Collected data entries

□ □ □ □

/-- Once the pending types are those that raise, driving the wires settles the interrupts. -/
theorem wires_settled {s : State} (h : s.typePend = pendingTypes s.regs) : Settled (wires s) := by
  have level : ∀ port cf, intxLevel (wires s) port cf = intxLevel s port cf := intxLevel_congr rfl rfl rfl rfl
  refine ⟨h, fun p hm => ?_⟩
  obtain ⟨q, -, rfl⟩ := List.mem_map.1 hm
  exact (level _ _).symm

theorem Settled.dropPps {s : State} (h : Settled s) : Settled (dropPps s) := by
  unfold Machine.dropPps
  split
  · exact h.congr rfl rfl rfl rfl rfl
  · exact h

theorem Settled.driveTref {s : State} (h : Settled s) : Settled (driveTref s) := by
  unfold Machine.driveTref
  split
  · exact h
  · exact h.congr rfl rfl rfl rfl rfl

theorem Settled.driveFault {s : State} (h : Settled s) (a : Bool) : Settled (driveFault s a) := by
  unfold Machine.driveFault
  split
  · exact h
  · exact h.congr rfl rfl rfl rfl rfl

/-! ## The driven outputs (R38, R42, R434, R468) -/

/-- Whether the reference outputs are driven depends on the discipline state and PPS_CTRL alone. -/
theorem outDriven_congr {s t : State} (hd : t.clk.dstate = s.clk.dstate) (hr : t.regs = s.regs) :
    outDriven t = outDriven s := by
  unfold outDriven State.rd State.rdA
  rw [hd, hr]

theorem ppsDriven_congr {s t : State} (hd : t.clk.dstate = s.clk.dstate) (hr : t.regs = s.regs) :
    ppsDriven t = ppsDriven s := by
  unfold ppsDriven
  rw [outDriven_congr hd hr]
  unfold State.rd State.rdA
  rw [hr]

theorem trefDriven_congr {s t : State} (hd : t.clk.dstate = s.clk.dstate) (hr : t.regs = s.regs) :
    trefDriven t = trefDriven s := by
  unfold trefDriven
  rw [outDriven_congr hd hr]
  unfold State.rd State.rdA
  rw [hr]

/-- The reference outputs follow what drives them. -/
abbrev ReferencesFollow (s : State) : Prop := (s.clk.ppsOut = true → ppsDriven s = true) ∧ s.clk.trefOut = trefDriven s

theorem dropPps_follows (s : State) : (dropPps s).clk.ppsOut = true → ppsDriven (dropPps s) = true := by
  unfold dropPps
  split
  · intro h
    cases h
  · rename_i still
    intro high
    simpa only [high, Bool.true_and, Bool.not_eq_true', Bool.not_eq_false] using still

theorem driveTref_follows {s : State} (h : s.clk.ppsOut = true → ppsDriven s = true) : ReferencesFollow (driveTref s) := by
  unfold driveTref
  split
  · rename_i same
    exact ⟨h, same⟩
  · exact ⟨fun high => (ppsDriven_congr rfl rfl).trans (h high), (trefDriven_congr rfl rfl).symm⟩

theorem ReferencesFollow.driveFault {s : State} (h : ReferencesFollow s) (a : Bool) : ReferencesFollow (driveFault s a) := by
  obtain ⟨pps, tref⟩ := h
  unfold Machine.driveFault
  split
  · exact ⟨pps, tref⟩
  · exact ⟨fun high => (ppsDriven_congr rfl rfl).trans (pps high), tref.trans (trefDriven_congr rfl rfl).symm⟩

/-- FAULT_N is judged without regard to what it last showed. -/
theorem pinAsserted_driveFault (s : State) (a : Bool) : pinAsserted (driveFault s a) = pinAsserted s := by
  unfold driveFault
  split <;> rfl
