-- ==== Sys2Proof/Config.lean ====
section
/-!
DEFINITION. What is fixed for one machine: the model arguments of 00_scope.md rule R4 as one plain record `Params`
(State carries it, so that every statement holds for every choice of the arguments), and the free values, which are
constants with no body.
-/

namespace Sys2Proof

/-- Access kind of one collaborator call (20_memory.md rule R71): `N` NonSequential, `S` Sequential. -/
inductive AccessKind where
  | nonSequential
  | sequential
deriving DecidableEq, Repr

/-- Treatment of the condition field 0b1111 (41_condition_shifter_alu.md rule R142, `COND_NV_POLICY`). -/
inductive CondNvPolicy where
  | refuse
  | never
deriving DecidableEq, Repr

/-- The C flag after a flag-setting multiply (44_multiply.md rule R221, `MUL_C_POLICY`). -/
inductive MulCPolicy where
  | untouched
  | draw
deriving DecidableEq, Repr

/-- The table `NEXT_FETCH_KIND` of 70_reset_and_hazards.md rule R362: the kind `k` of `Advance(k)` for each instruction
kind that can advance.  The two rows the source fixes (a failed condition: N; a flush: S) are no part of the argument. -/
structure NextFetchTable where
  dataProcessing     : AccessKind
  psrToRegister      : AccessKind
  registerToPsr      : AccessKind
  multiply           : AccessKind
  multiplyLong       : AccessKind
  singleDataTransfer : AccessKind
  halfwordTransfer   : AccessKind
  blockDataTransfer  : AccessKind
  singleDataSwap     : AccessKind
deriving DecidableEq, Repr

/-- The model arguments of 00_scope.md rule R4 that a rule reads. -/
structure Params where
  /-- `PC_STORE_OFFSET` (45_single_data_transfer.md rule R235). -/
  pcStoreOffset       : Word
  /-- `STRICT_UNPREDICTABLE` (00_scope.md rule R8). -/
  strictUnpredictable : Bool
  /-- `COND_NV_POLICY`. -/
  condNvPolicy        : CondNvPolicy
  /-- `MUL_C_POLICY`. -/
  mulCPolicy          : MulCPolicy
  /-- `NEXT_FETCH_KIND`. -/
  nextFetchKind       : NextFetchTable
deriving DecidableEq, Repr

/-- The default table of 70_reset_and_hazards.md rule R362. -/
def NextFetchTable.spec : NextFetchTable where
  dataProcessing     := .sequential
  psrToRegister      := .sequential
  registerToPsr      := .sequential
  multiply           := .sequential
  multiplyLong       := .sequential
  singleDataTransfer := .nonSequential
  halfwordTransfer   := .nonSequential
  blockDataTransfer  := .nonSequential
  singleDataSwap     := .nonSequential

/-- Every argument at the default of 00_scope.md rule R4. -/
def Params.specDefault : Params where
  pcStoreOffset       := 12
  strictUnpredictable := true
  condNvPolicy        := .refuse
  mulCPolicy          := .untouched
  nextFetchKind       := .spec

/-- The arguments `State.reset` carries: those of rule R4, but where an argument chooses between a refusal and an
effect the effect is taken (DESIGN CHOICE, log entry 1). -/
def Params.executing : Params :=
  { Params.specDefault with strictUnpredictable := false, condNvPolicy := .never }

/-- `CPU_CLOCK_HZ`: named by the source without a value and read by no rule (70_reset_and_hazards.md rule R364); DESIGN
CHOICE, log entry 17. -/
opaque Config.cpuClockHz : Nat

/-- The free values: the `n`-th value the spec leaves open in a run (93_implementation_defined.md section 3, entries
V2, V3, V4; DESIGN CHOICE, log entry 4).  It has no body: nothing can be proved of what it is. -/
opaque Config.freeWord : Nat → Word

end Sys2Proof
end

□ □ □ □

• [What you are asked to do] From the first line of the records above down to the line containing "refine ⟨h, fun p hm => ?_⟩", repeat each line exactly as written. Include both of those lines and add nothing.

• [Answer to the problem]
/-- Once the pending types are those that raise, driving the wires settles the interrupts. -/
theorem wires_settled {s : State} (h : s.typePend = pendingTypes s.regs) : Settled (wires s) := by
  have level : ∀ port cf, intxLevel (wires s) port cf = intxLevel s port cf := intxLevel_congr rfl rfl rfl rfl
  refine ⟨h, fun p hm => ?_⟩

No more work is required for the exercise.